- **What you will do**: Each line from the start of the entries through the line that contains "namespace Sys2Proof.Machine" should be output exactly, please.

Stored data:

-- ==== Sys2Proof/Machine/State.lean ====
section
/-! DEFINITION. The state of the device as plain data, and the state after a cold start (R422). Sparse collections are lists of
key and value pairs with rising keys; a key that is not listed holds the reset value of its kind. -/

namespace Sys2Proof.Machine

/-- A sparse table: keys strictly rising. -/
abbrev Tab (α : Type) := List (Nat × α)

/-- The three levels (R319). -/
inductive Level where
  | u
  | s
  | h
  deriving DecidableEq, Repr

/-- What a ring's RSQ is doing, less the halt and the gating that RSTAT also shows (R329). -/
inductive RunState where
  | idle
  | run
  | parked
  | wfi
  deriving DecidableEq, Repr

/-- Which region a byte of memory belongs to, and the key that the access took when it was translated, if the slot held one (R360, R405, R406). -/
inductive MemAttr where
  /-- Pool or Basecamp SRAM: not encrypted. -/
  | sram
  /-- HBM under the key of a VF. -/
  | vf (v : Nat) (key : Option (BitVec 256))
  /-- HBM under a window key. -/
  | win (n : Nat) (key : Option (BitVec 256))
  /-- HBM of no VF, as a management core reaches it (log 7). -/
  | own
  /-- Host memory over Certia Link, for a VF under its key or for a management core under none. -/
  | host (v : Option Nat) (key : Option (BitVec 256))
  deriving DecidableEq, Repr

/-- Who reads or writes memory (R99, R108): a ring's RSQ, the ring's other agents together — the elements of its slots, its SCR, trailheads, copy unit
and Cairn comparator — the management core of a die, the key engine, or a host processor. -/
inductive Agent where
  | ring (r : Nat)
  | engines (r : Nat)
  | core (d : Nat)
  | key
  | host
  deriving DecidableEq, Repr, Inhabited

/-- What a reader must observe (R106, R110, R111): every write that could be observed by a stamp, by how far off its writer is — in its own ring, in its
strip, in the device, or a host processor — every write to HOST up to a stamp, and by window every write up to its last WOPEN (R122); by agent the writes up to
a stamp that happen before its reads, in any space; and by place the newest write that it has read or made there. -/
structure Front where
  ring : Nat
  strip : Nat
  dev : Nat
  sys : Nat
  host : Nat
  win : Tab Nat
  wrote : Tab Nat
  known : Tab Nat
  deriving DecidableEq, Repr

/-- What happens before something (R110, R255): every write outside HOST that could be observed by a stamp, and by agent its writes up to a stamp. -/
structure Dep where
  near : Nat
  wrote : Tab Nat
  deriving DecidableEq, Repr

/-- A write to a byte, kept for the readers that may still observe what it replaced (R106, R110, R111), newest first: the place, what it held, the
writer, its stamp, the stamp at which it could first be observed (none while it cannot; R106), what it releases, by scope (R116), from when on a FENCE of a scope
had made it visible to that scope (R118), and the window it was made through. -/
structure Past where
  key : Nat
  old : Byte
  who : Agent
  stamp : Nat
  seen : Option Nat
  sync : Tab Dep
  shown : Tab Nat
  win : Option Nat
  deriving DecidableEq, Repr

/-- A FENCE or FENCE.RG in the program order of its thread (R118, R260): its place there, its range, its scope, the stamp at which the accesses before it had
performed, and what happens before it then. A FENCE has every address in its range. -/
structure RangeFence where
  seq : Nat
  base : Nat
  len : Nat
  scope : Nat
  done : Option Nat
  gave : Dep
  deriving DecidableEq, Repr

/-- What an outstanding RSQ read does when it returns (R251, R256). -/
inductive PendKind where
  | load (signed : Bool)
  | amo (kind : BitVec 5) (z c : W64)
  /-- A word of a step map, of which each bit may be old or new (R121, R293). -/
  | map
  deriving DecidableEq, Repr

/-- An outstanding load or atomic (R248). -/
structure PendLoad where
  seq : Nat
  kind : PendKind
  rd : BitVec 5
  nb : Nat
  acq : Bool
  rel : Bool
  scope : BitVec 2
  va : W64
  /-- The storage place of each byte, and whose it is. -/
  locs : List Nat
  attrs : List MemAttr
  /-- What its address depends on (R255). -/
  dep : Dep
  /-- The bytes read so far: a misaligned access reads each byte on its own (R253). -/
  got : Tab Byte
  /-- What those bytes depend on (R255). -/
  took : Dep
  deriving DecidableEq, Repr

/-- A store that has retired into the store buffer (R254). -/
structure BufStore where
  seq : Nat
  rel : Bool
  scope : BitVec 2
  va : W64
  locs : List Nat
  attrs : List MemAttr
  data : List Byte
  deriving DecidableEq, Repr

/-- The wait that a waiting instruction started: the operations it awaits, by slot (R269). -/
structure WaitSnap where
  slots : List (Nat × List Nat)
  /-- A waitt waits for this TIME and not for the slots. -/
  sleep : Option W64
  deriving DecidableEq, Repr

/-- The state of one sequencer thread that rings and management cores share (R248, R319). -/
structure Seq where
  pc : W64
  x : Tab W64
  loads : List PendLoad
  stores : List BufStore
  nextSeq : Nat
  cycle : W64
  instret : W64
  uscratch : W64
  /-- What its later reads must observe (R111). -/
  front : Front
  /-- By register, what its value depends on (R255). -/
  deps : Tab Dep
  /-- What the releases that its loads have read give, by the byte read and by how far off the writer is: the next FENCE over that byte acquires it
  (R118). -/
  heard : Tab (Tab Dep)
  /-- By scope, what happens before the last FENCE: later stores release it (R118). -/
  fenced : Tab Dep
  ranges : List RangeFence
  /-- The store buffer merges only stores from this place in program order on (R117). -/
  cut : Nat
  deriving DecidableEq, Repr

/-- A structure that caches translations (R368, R369): an AG's, an RSQ's, the second level of a strip's rings on a die (by the lowest of them), or a
management core's. -/
inductive TlbHome where
  | ag (r n : Nat)
  | rsq (r : Nat)
  | second (r : Nat)
  | core (d : Nat)
  deriving DecidableEq, Repr

/-- The translation registers an operation copies at issue (R367). -/
structure XCtx where
  ring : Nat
  satp : W64
  s2root : W64
  lvl : Level
  /-- The TLB that its accesses look in first (R369). -/
  tlb : TlbHome
  /-- What the operation's reads must observe: what its thread had to at the issue (R111, R112, R119). -/
  front : Front
  deriving DecidableEq, Repr

/-- A dependency slot (R268): the operations counted into it that have not completed, err and code. -/
structure DepSlot where
  out : List Nat
  err : Bool
  code : BitVec 8
  deriving DecidableEq, Repr

/-- Where an issued asynchronous operation stands before it starts (R270, R278). -/
inductive AsyncSt where
  | mask
  | group
  deriving DecidableEq, Repr

/-- The asynchronous operations (R273). -/
inductive AsyncOp where
  | pload (desc gsel : W64) (serial : Nat)
  | cpy (desc : W64)
  | cpyB (sel : W64)
  | crnStep (sel : W64)
  deriving DecidableEq, Repr

/-- An asynchronous instruction that has issued and not started its work (R270). -/
structure Async where
  id : Nat
  op : AsyncOp
  word : W32
  set : Option Nat
  await : List (Nat × List Nat)
  rd : BitVec 5
  x : XCtx
  st : AsyncSt
  /-- Its place in the program order of its thread. -/
  seq : Nat
  /-- The chosen group of a pload, as first ring and ring count, and its place in the order of such choices (R277). -/
  grp : Option (Nat × Nat)
  ticket : Nat
  /-- The queue pairs that have been reset from their error state since the issue: a copy on one of them completes in error (R421). -/
  reset : List Nat
  /-- A page request of one of its reads is unanswered (R372). -/
  held : Bool
  deriving DecidableEq, Repr

/-- A copy descriptor or template (R156), field by field. -/
structure CopyDesc where
  ctl : W32
  tok : W32
  src : W64
  dst : W64
  n0 : Nat
  n1 : Nat
  n2 : Nat
  sstr1 : Int
  dstr1 : Int
  sstr2 : Int
  dstr2 : Int
  cmask : W32
  rmask : Nat
  resv53 : Nat
  qp : Nat
  aux : W64
  deriving DecidableEq, Repr

/-- Who issued a copy, and so who is told of its failure (R274). -/
inductive CopySrc where
  | rsq (op : BitVec 8)
  /-- A token of a queue, by the billet that it fired. -/
  | firing (billet q : Nat)
  deriving DecidableEq, Repr

/-- A copy from validation to completion (R163, R283). -/
structure CopyJob where
  id : Nat
  src : CopySrc
  desc : CopyDesc
  set : Option Nat
  rd : Option (BitVec 5)
  x : XCtx
  promise : W64
  /-- The parts performed; what a part that has only read writes, piece by piece; and the pieces of it written, by branch (R105, R119). -/
  done : List Nat
  got : Tab (List (List Byte))
  wrote : Tab (List Nat)
  /-- The rings of branches that are not written (R138, R159). -/
  dead : List Nat
  /-- The first failure met after acceptance. -/
  err : Option (BitVec 8)
  /-- A failure has ended the copy, which performs no further part (R159, R166). -/
  fatal : Bool
  /-- A part waits for the answer to its page request (R372). -/
  held : Bool
  /-- The issue that the copy came from, as a capture before its acceptance saves it (R384, R390). -/
  orig : Option Async
  deriving DecidableEq, Repr

/-- A crn.step whose work waits for the answer to a page request, or is under way (R292). -/
structure CrnJob where
  id : Nat
  region : Nat
  next : Nat
  total : Nat
  base : W64
  set : Option Nat
  x : XCtx
  held : Bool
  deriving DecidableEq, Repr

- **Response to this task**:
-- ==== Sys2Proof/Machine/State.lean ====
section
/-! DEFINITION. The state of the device as plain data, and the state after a cold start (R422). Sparse collections are lists of
key and value pairs with rising keys; a key that is not listed holds the reset value of its kind. -/

namespace Sys2Proof.Machine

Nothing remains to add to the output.